Recognizing methemoglobinemia early is essential, and when a patient receives prompt treatment, mortality from methemoglobinemia secondary to benzocaine overdose is extremely low.

Transdermal Patches

Transdermal drug delivery is a relatively new route of administration—one that has gained increasingly in popularity. Patches are being used more frequently because they are easy to administer, have improved compliance due to decreased dosing frequency, allow concealment, and avoid first-pass metabolism, which increases the concentration of the parent compound.²³

Although patches have several clinical advantages, they can pose a significant threat, particularly to pediatric patients, for several reasons. Patches, which work by delivering medication transdermally through a concentration gradient, are often impregnated with high concentrations of medication. If the patch is heated or damaged, this can significantly increase the amount of medication released onto the skin, leading to an overdose. Patches also normally contain high concentrations of medication even after they are worn for the prescribed time, though retained quantities vary depending on the drug and device.^23,24 One study using fentanyl patches found 28% to 84.4% of the original drug remained in the patch after its clinical use.²⁵ Toxicity from patches normally occurs from transdermal exposure as well as oral exposure/ingestion.

Fentanyl Patch

Fentanyl, a powerful synthetic opioid, has been available via transdermal delivery route since the early 1990s. Use of fentanyl patches has proven to be popular and efficacious in pain management. Unintentional exposure in pediatric patients is especially dangerous because children are often opioid-naive, and even small doses of fentanyl can be toxic.

Several cases of pediatric fentanyl toxicity secondary to transdermal exposure have been described in the literature. Though fewer in number, cases involving toxicity from patch ingestion have also been reported in adult patients²⁶; to the best of our knowledge, no cases have been published on pediatric fentanyl-patch ingestions, though this should be considered when evaluating a patient with an opioid toxidrome.

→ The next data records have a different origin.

@[simp] theorem sendAck_frame (s : State) (fid : Nat) :
    (sendAck s fid).pending = s.pending ∧ (sendAck s fid).big = s.big ∧ (sendAck s fid).pins = s.pins ∧
    (sendAck s fid).life = s.life ∧ (sendAck s fid).flash = s.flash ∧ (sendAck s fid).sec = s.sec ∧ (sendAck s fid).power = s.power ∧
    (sendAck s fid).dies = s.dies ∧ (sendAck s fid).hours = s.hours ∧ (sendAck s fid).domains = s.domains ∧
    (sendAck s fid).fault = s.fault ∧ (sendAck s fid).mem = s.mem ∧ (sendAck s fid).hostMem = s.hostMem ∧
    (sendAck s fid).poison = s.poison ∧ (sendAck s fid).cores = s.cores ∧ (sendAck s fid).spills = s.spills ∧
    (sendAck s fid).clusterOff = s.clusterOff ∧ (sendAck s fid).arbLast = s.arbLast ∧ (sendAck s fid).channels = s.channels ∧
    (sendAck s fid).derated = s.derated ∧ (sendAck s fid).caches = s.caches ∧ (sendAck s fid).homes = s.homes ∧
    (sendAck s fid).holds = s.holds ∧ (sendAck s fid).hostReads = s.hostReads ∧ (sendAck s fid).partitions = s.partitions ∧
    (sendAck s fid).funcs = s.funcs ∧ (sendAck s fid).queues = s.queues ∧ (sendAck s fid).harts = s.harts ∧
    (sendAck s fid).imsic = s.imsic ∧ (sendAck s fid).aplic = s.aplic ∧ (sendAck s fid).videos = s.videos ∧
    (sendAck s fid).link = s.link ∧ (sendAck s fid).linkReplays = s.linkReplays ∧ (sendAck s fid).etherType = s.etherType ∧
    (sendAck s fid).telemetry = s.telemetry ∧ (sendAck s fid).hostOut = s.hostOut ∧ (sendAck s fid).free = s.free :=
  have h := sendAck_portOnly s fid
  ⟨h.pending, h.big, h.pins, h.life, h.flash, h.sec, h.power, h.dies, h.hours, h.domains, h.fault, h.mem, h.hostMem, h.poison, h.cores,
  h.spills, h.clusterOff, h.arbLast, h.channels, h.derated, h.caches, h.homes, h.holds, h.hostReads, h.partitions, h.funcs, h.queues,
  h.harts, h.imsic, h.aplic, h.videos, h.link, h.linkReplays, h.etherType, h.telemetry, h.hostOut, h.free⟩

@[simp] theorem pump_frame (s : State) (fid : Nat) :
    (pump s fid).pending = s.pending ∧ (pump s fid).big = s.big ∧ (pump s fid).pins = s.pins ∧ (pump s fid).life = s.life ∧
    (pump s fid).flash = s.flash ∧ (pump s fid).sec = s.sec ∧ (pump s fid).power = s.power ∧ (pump s fid).dies = s.dies ∧
    (pump s fid).hours = s.hours ∧ (pump s fid).domains = s.domains ∧ (pump s fid).fault = s.fault ∧ (pump s fid).mem = s.mem ∧
    (pump s fid).hostMem = s.hostMem ∧ (pump s fid).poison = s.poison ∧ (pump s fid).cores = s.cores ∧
    (pump s fid).spills = s.spills ∧ (pump s fid).clusterOff = s.clusterOff ∧ (pump s fid).arbLast = s.arbLast ∧
    (pump s fid).channels = s.channels ∧ (pump s fid).derated = s.derated ∧ (pump s fid).caches = s.caches ∧
    (pump s fid).homes = s.homes ∧ (pump s fid).holds = s.holds ∧ (pump s fid).hostReads = s.hostReads ∧
    (pump s fid).partitions = s.partitions ∧ (pump s fid).funcs = s.funcs ∧ (pump s fid).queues = s.queues ∧
    (pump s fid).harts = s.harts ∧ (pump s fid).imsic = s.imsic ∧ (pump s fid).aplic = s.aplic ∧ (pump s fid).videos = s.videos ∧
    (pump s fid).link = s.link ∧ (pump s fid).linkReplays = s.linkReplays ∧ (pump s fid).etherType = s.etherType ∧
    (pump s fid).telemetry = s.telemetry ∧ (pump s fid).hostOut = s.hostOut ∧ (pump s fid).free = s.free :=
  have h := pump_portOnly s fid
  ⟨h.pending, h.big, h.pins, h.life, h.flash, h.sec, h.power, h.dies, h.hours, h.domains, h.fault, h.mem, h.hostMem, h.poison, h.cores,
  h.spills, h.clusterOff, h.arbLast, h.channels, h.derated, h.caches, h.homes, h.holds, h.hostReads, h.partitions, h.funcs, h.queues,
  h.harts, h.imsic, h.aplic, h.videos, h.link, h.linkReplays, h.etherType, h.telemetry, h.hostOut, h.free⟩

@[simp] theorem resendPsn_frame (s : State) (fid psn : Nat) :
    (resendPsn s fid psn).pending = s.pending ∧ (resendPsn s fid psn).big = s.big ∧ (resendPsn s fid psn).pins = s.pins ∧
    (resendPsn s fid psn).life = s.life ∧ (resendPsn s fid psn).flash = s.flash ∧ (resendPsn s fid psn).sec = s.sec ∧
    (resendPsn s fid psn).power = s.power ∧ (resendPsn s fid psn).dies = s.dies ∧ (resendPsn s fid psn).hours = s.hours ∧
    (resendPsn s fid psn).domains = s.domains ∧ (resendPsn s fid psn).fault = s.fault ∧ (resendPsn s fid psn).mem = s.mem ∧
    (resendPsn s fid psn).hostMem = s.hostMem ∧ (resendPsn s fid psn).poison = s.poison ∧ (resendPsn s fid psn).cores = s.cores ∧
    (resendPsn s fid psn).spills = s.spills ∧ (resendPsn s fid psn).clusterOff = s.clusterOff ∧
    (resendPsn s fid psn).arbLast = s.arbLast ∧ (resendPsn s fid psn).channels = s.channels ∧
    (resendPsn s fid psn).derated = s.derated ∧ (resendPsn s fid psn).caches = s.caches ∧ (resendPsn s fid psn).homes = s.homes ∧
    (resendPsn s fid psn).holds = s.holds ∧ (resendPsn s fid psn).hostReads = s.hostReads ∧
    (resendPsn s fid psn).partitions = s.partitions ∧ (resendPsn s fid psn).funcs = s.funcs ∧
    (resendPsn s fid psn).queues = s.queues ∧ (resendPsn s fid psn).harts = s.harts ∧ (resendPsn s fid psn).imsic = s.imsic ∧
    (resendPsn s fid psn).aplic = s.aplic ∧ (resendPsn s fid psn).videos = s.videos ∧ (resendPsn s fid psn).link = s.link ∧
    (resendPsn s fid psn).linkReplays = s.linkReplays ∧ (resendPsn s fid psn).etherType = s.etherType ∧
    (resendPsn s fid psn).telemetry = s.telemetry ∧ (resendPsn s fid psn).hostOut = s.hostOut ∧ (resendPsn s fid psn).free = s.free :=
  have h := resendPsn_portOnly s fid psn
  ⟨h.pending, h.big, h.pins, h.life, h.flash, h.sec, h.power, h.dies, h.hours, h.domains, h.fault, h.mem, h.hostMem, h.poison, h.cores,
  h.spills, h.clusterOff, h.arbLast, h.channels, h.derated, h.caches, h.homes, h.holds, h.hostReads, h.partitions, h.funcs, h.queues,
  h.harts, h.imsic, h.aplic, h.videos, h.link, h.linkReplays, h.etherType, h.telemetry, h.hostOut, h.free⟩

@[simp] theorem takeAck_frame (s : State) (fid : Nat) (x : TFrame) :
    (takeAck s fid x).pending = s.pending ∧ (takeAck s fid x).big = s.big ∧ (takeAck s fid x).pins = s.pins ∧
    (takeAck s fid x).life = s.life ∧ (takeAck s fid x).flash = s.flash ∧ (takeAck s fid x).sec = s.sec ∧
    (takeAck s fid x).power = s.power ∧ (takeAck s fid x).dies = s.dies ∧ (takeAck s fid x).hours = s.hours ∧
    (takeAck s fid x).domains = s.domains ∧ (takeAck s fid x).fault = s.fault ∧ (takeAck s fid x).mem = s.mem ∧
    (takeAck s fid x).hostMem = s.hostMem ∧ (takeAck s fid x).poison = s.poison ∧ (takeAck s fid x).cores = s.cores ∧
    (takeAck s fid x).spills = s.spills ∧ (takeAck s fid x).clusterOff = s.clusterOff ∧ (takeAck s fid x).arbLast = s.arbLast ∧
    (takeAck s fid x).channels = s.channels ∧ (takeAck s fid x).derated = s.derated ∧ (takeAck s fid x).caches = s.caches ∧
    (takeAck s fid x).homes = s.homes ∧ (takeAck s fid x).holds = s.holds ∧ (takeAck s fid x).hostReads = s.hostReads ∧
    (takeAck s fid x).partitions = s.partitions ∧ (takeAck s fid x).funcs = s.funcs ∧ (takeAck s fid x).queues = s.queues ∧
    (takeAck s fid x).harts = s.harts ∧ (takeAck s fid x).imsic = s.imsic ∧ (takeAck s fid x).aplic = s.aplic ∧
    (takeAck s fid x).videos = s.videos ∧ (takeAck s fid x).link = s.link ∧ (takeAck s fid x).linkReplays = s.linkReplays ∧
    (takeAck s fid x).etherType = s.etherType ∧ (takeAck s fid x).telemetry = s.telemetry ∧ (takeAck s fid x).hostOut = s.hostOut ∧
    (takeAck s fid x).free = s.free :=
  have h := takeAck_portOnly s fid x
  ⟨h.pending, h.big, h.pins, h.life, h.flash, h.sec, h.power, h.dies, h.hours, h.domains, h.fault, h.mem, h.hostMem, h.poison, h.cores,
  h.spills, h.clusterOff, h.arbLast, h.channels, h.derated, h.caches, h.homes, h.holds, h.hostReads, h.partitions, h.funcs, h.queues,
  h.harts, h.imsic, h.aplic, h.videos, h.link, h.linkReplays, h.etherType, h.telemetry, h.hostOut, h.free⟩

@[simp] theorem replyFrame_frame (s : State) (port type srcFlow : Nat) (x : TFrame) :
    (replyFrame s port type srcFlow x).pending = s.pending ∧ (replyFrame s port type srcFlow x).big = s.big ∧
    (replyFrame s port type srcFlow x).pins = s.pins ∧ (replyFrame s port type srcFlow x).life = s.life ∧
    (replyFrame s port type srcFlow x).flash = s.flash ∧ (replyFrame s port type srcFlow x).sec = s.sec ∧
    (replyFrame s port type srcFlow x).power = s.power ∧ (replyFrame s port type srcFlow x).dies = s.dies ∧
    (replyFrame s port type srcFlow x).hours = s.hours ∧ (replyFrame s port type srcFlow x).domains = s.domains ∧
    (replyFrame s port type srcFlow x).fault = s.fault ∧ (replyFrame s port type srcFlow x).mem = s.mem ∧
    (replyFrame s port type srcFlow x).hostMem = s.hostMem ∧ (replyFrame s port type srcFlow x).poison = s.poison ∧
    (replyFrame s port type srcFlow x).cores = s.cores ∧ (replyFrame s port type srcFlow x).spills = s.spills ∧
    (replyFrame s port type srcFlow x).clusterOff = s.clusterOff ∧ (replyFrame s port type srcFlow x).arbLast = s.arbLast ∧
    (replyFrame s port type srcFlow x).channels = s.channels ∧ (replyFrame s port type srcFlow x).derated = s.derated ∧
    (replyFrame s port type srcFlow x).caches = s.caches ∧ (replyFrame s port type srcFlow x).homes = s.homes ∧
    (replyFrame s port type srcFlow x).holds = s.holds ∧ (replyFrame s port type srcFlow x).hostReads = s.hostReads ∧
    (replyFrame s port type srcFlow x).partitions = s.partitions ∧ (replyFrame s port type srcFlow x).funcs = s.funcs ∧
    (replyFrame s port type srcFlow x).queues = s.queues ∧ (replyFrame s port type srcFlow x).harts = s.harts ∧
    (replyFrame s port type srcFlow x).imsic = s.imsic ∧ (replyFrame s port type srcFlow x).aplic = s.aplic ∧
    (replyFrame s port type srcFlow x).videos = s.videos ∧ (replyFrame s port type srcFlow x).link = s.link ∧
    (replyFrame s port type srcFlow x).linkReplays = s.linkReplays ∧ (replyFrame s port type srcFlow x).etherType = s.etherType ∧
    (replyFrame s port type srcFlow x).telemetry = s.telemetry ∧ (replyFrame s port type srcFlow x).hostOut = s.hostOut ∧
    (replyFrame s port type srcFlow x).free = s.free :=
  have h := replyFrame_portOnly s port type srcFlow x
  ⟨h.pending, h.big, h.pins, h.life, h.flash, h.sec, h.power, h.dies, h.hours, h.domains, h.fault, h.mem, h.hostMem, h.poison, h.cores,
  h.spills, h.clusterOff, h.arbLast, h.channels, h.derated, h.caches, h.homes, h.holds, h.hostReads, h.partitions, h.funcs, h.queues,
  h.harts, h.imsic, h.aplic, h.videos, h.link, h.linkReplays, h.etherType, h.telemetry, h.hostOut, h.free⟩

end Sys2Proof.Machine
end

Fentanyl, a mu-opioid agonist, can lead to significant morbidity and mortality. Findings from fentanyl toxicity are dose-dependent but include miosis, altered mental status, bradypnea, respiratory arrest, coma, and death, if left untreated.

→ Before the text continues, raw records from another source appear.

-- ==== Sys2Proof/Laws/KeepsCommit.lean ====
section
/-! SUPPORT. What the operations of Machine/Commit.lean keep. -/

namespace Sys2Proof.Machine

theorem writeIntent_keeps {z0 : State} {s : State} (j : Job) (step decision clip hyper : Nat) (h_s : Keeps z0 s) :
    Keeps z0 (writeIntent s j step decision clip hyper) := by
  unfold writeIntent
  dsimp only
  repeat' first
    | with_reducible assumption
    | with_reducible apply cohWrite_keeps

theorem haltJob_keeps {z0 : State} {s : State} (p code : Nat) (h_s : Keeps z0 s) :
    Keeps z0 (haltJob s p code) := by
  unfold haltJob
  repeat' first
    | with_reducible assumption
    | with_reducible apply modJob_keeps
    | with_reducible apply cohWrite_keeps
    | split

theorem targetOf_keeps {z0 : State} {s : State} (skipNonfinite reseeded : Bool) (sl : Int) (n : Word32) (nf : Nat) (h_s : Keeps z0 s) :
    Keeps z0 (targetOf s skipNonfinite reseeded sl n nf).2 := by
  unfold targetOf
  dsimp only
  repeat' first
    | with_reducible assumption
    | with_reducible apply drawFree_keeps
    | split

theorem writeNormTable_keeps {z0 : State} {s : State} (p : Nat) (r : CommitRun) (flag : Bool) (src : Nat) (h_s : Keeps z0 s) :
    Keeps z0 (writeNormTable s p r flag src) := by
  unfold writeNormTable
  dsimp only
  repeat' first
    | with_reducible assumption
    | intro _
    | with_reducible apply cohWrite_keeps
    | with_reducible apply journalWrite_keeps
    | with_reducible apply targetOf_keeps
    | with_reducible apply keeps_foldl
    | with_reducible apply keepsIte
    | split

theorem writeScale_keeps {z0 : State} {s : State} (p step l : Nat) (h_s : Keeps z0 s) :
    Keeps z0 (writeScale s p step l) := by
  unfold writeScale
  dsimp only
  repeat' first
    | with_reducible assumption
    | intro _
    | with_reducible apply modJob_keeps
    | with_reducible apply cohWrite_keeps
    | with_reducible apply keeps_foldl
    | with_reducible apply keepsIte
    | split

theorem sendExchange_keeps {z0 : State} {s : State} (p m step kind : Nat) (body : List Byte) (h_s : Keeps z0 s) :
    Keeps z0 (sendExchange s p m step kind body) := by
  unfold sendExchange
  repeat' first
    | with_reducible assumption
    | with_reducible apply sendOr_keeps

theorem sendDigests_keeps {z0 : State} {s : State} (p step : Nat) (h_s : Keeps z0 s) :
    Keeps z0 (sendDigests s p step) := by
  unfold sendDigests
  dsimp only
  repeat' first
    | with_reducible assumption
    | intro _
    | with_reducible apply sendExchange_keeps
    | with_reducible apply keeps_foldl
    | split

theorem modRun_keeps {z0 : State} {s : State} (p : Nat) (f : CommitRun → CommitRun) (h_s : Keeps z0 s) :
    Keeps z0 (modRun s p f) := by
  unfold modRun
  repeat' first
    | with_reducible assumption
    | with_reducible apply modJob_keeps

Treatment. Airway protection is essential, and once opioid toxicity is suspected, patients who lack spontaneous respiration should receive immediate noninvasive respiratory support followed by naloxone administration; mechanical ventilation is sometimes required in patients with severe overdose. A thorough physical examination is crucial, and transdermal patches must be immediately identified and removed to prevent further drug absorption.

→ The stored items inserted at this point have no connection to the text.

-- ==== Sys2Proof/Laws/KeepsFaults.lean ====
section
/-! SUPPORT. What the operations of Machine/Faults.lean keep. -/

namespace Sys2Proof.Machine

theorem moduleFault_keeps {z0 : State} {s : State} (die code detail : Nat) (h_s : Keeps z0 s) :
    Keeps z0 (moduleFault s die code detail) := by
  unfold moduleFault
  repeat' first
    | with_reducible assumption
    | with_reducible apply enterDecaf_keeps
    | with_reducible apply keepsIte

theorem execLinkCrcReplay_keeps {z0 : State} (link : BitVec 6) (run : BitVec 5) {s : State} (h_s : Keeps z0 s) :
    OutKeeps z0 (execLinkCrcReplay link run s) := by
  unfold execLinkCrcReplay
  dsimp only
  iterate 2
    all_goals repeat' first
      | with_reducible assumption
      | with_reducible apply outNext
      | with_reducible apply moduleFault_keeps
      | with_reducible apply keepsIte
      | split
    all_goals try with_reducible apply keeps_mk
    all_goals try first
      | with_reducible exact id
      | with_reducible exact Nat.le_refl _

theorem execLinkRetrainTimeout_keeps {z0 : State} (link : BitVec 6) {s : State} (h_s : Keeps z0 s) :
    OutKeeps z0 (execLinkRetrainTimeout link s) := by
  unfold execLinkRetrainTimeout
  repeat' first
    | with_reducible assumption
    | with_reducible apply outNext
    | with_reducible apply moduleFault_keeps
    | with_reducible apply keepsIte

theorem execMpWatchdog_keeps {z0 : State} {s : State} (h_s : Keeps z0 s) :
    OutKeeps z0 (execMpWatchdog s) := by
  unfold execMpWatchdog
  repeat' first
    | with_reducible assumption
    | with_reducible apply outNext
    | with_reducible apply moduleFault_keeps

theorem execRegulatorFault_keeps {z0 : State} {s : State} (h_s : Keeps z0 s) :
    OutKeeps z0 (execRegulatorFault s) := by
  unfold execRegulatorFault
  repeat' first
    | with_reducible assumption
    | with_reducible apply outNext
    | with_reducible apply moduleFault_keeps

theorem execEntropyHealthFailure_keeps {z0 : State} {s : State} (h_s : Keeps z0 s) :
    OutKeeps z0 (execEntropyHealthFailure s) := by
  unfold execEntropyHealthFailure
  dsimp only
  iterate 2
    all_goals repeat' first
      | with_reducible assumption
      | with_reducible apply outNext
      | with_reducible apply moduleFault_keeps
      | with_reducible apply keepsIte
    all_goals try with_reducible apply keeps_mk
    all_goals try first
      | with_reducible exact id
      | with_reducible exact Nat.le_refl _

theorem execDecafEntry_keeps {z0 : State} (cause : BitVec 16) {s : State} (h_s : Keeps z0 s) :
    OutKeeps z0 (execDecafEntry cause s) := by
  unfold execDecafEntry
  repeat' first
    | with_reducible assumption
    | with_reducible apply outNext
    | with_reducible apply moduleFault_keeps
    | with_reducible apply keepsIte

theorem flushDrip_keeps {z0 : State} {s : State} (p : Nat) (h_s : Keeps z0 s) :
    Keeps z0 (flushDrip s p) := by
  unfold flushDrip
  dsimp only
  repeat' first
    | with_reducible assumption
    | with_reducible apply modDrip_keeps
    | with_reducible apply drainDrip_keeps
    | with_reducible apply keepsIte
    | split

theorem setFlush_keeps {z0 : State} {s : State} (running done : Bool) (h_s : Keeps z0 s) :
    Keeps z0 (setFlush s running done) := by
  unfold setFlush
  dsimp only
  iterate 2
    all_goals repeat' first
      | with_reducible assumption
    all_goals try with_reducible apply keeps_mk
    all_goals try first
      | with_reducible exact id
      | with_reducible exact Nat.le_refl _

theorem execDecafDripFlush_keeps {z0 : State} {s : State} (h_s : Keeps z0 s) :
    OutKeeps z0 (execDecafDripFlush s) := by
  unfold execDecafDripFlush
  dsimp only
  repeat' first
    | with_reducible assumption
    | with_reducible apply outNext
    | intro _
    | with_reducible apply drainDrip_keeps
    | with_reducible apply flushDrip_keeps
    | with_reducible apply setFlush_keeps
    | with_reducible apply keeps_foldl
    | with_reducible apply keepsIte
    | split

theorem execJournalSpace_keeps {z0 : State} (p : BitVec 4) (head : BitVec 64) {s : State} (h_s : Keeps z0 s) :
    OutKeeps z0 (execJournalSpace p head s) := by
  unfold execJournalSpace
  dsimp only
  repeat' first
    | with_reducible assumption
    | with_reducible apply outNext
    | with_reducible apply modPart_keeps
    | with_reducible apply moduleWrite_keeps
    | with_reducible apply keepsIte
    | split

end Sys2Proof.Machine
end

If a patch is found, the area should be thoroughly cleansed to remove any residual drug from the affected area. Removal of the patch does not result in an immediate reversal of toxicity. Due to the reservoir in the skin, spontaneous reversal may take up to 1 day. Oral ingestion can lead to a fatal outcome, so if ingestion is suspected, providers must examine the oral cavity to ensure that no piece of the patch is present.²⁷Naloxone, a competitive opioid receptor antagonist, is used to reverse opioid overdose. It is typically dosed at 0.001 mg/kg²⁸ and can be increased incrementally up to 0.01 mg/kg, or even higher if findings do not improve. Many patients require sequential doses of naloxone due to its relatively short half-life compared to the prolonged elimination of transdermal or ingested fentanyl.^28,29

Naloxone infusions are commonly needed for these patients, and are typically dosed at about two-thirds of the dose required for initial opioid reversal.²⁸ Given the prolonged duration of possible toxicity, any patient who presents to the ED with signs of opioid overdose from transdermal exposure or oral ingestion of a patch should be admitted to the hospital³⁰ and monitored for 24 hours^28,31 to ensure that symptoms do not rebound, especially once the naloxone drip is weaned. Patients should be monitored for 4 to 6 hours after cessation of a naloxone infusion. Fortunately, timely and adequate management can result in positive clinical outcomes in most of these situations.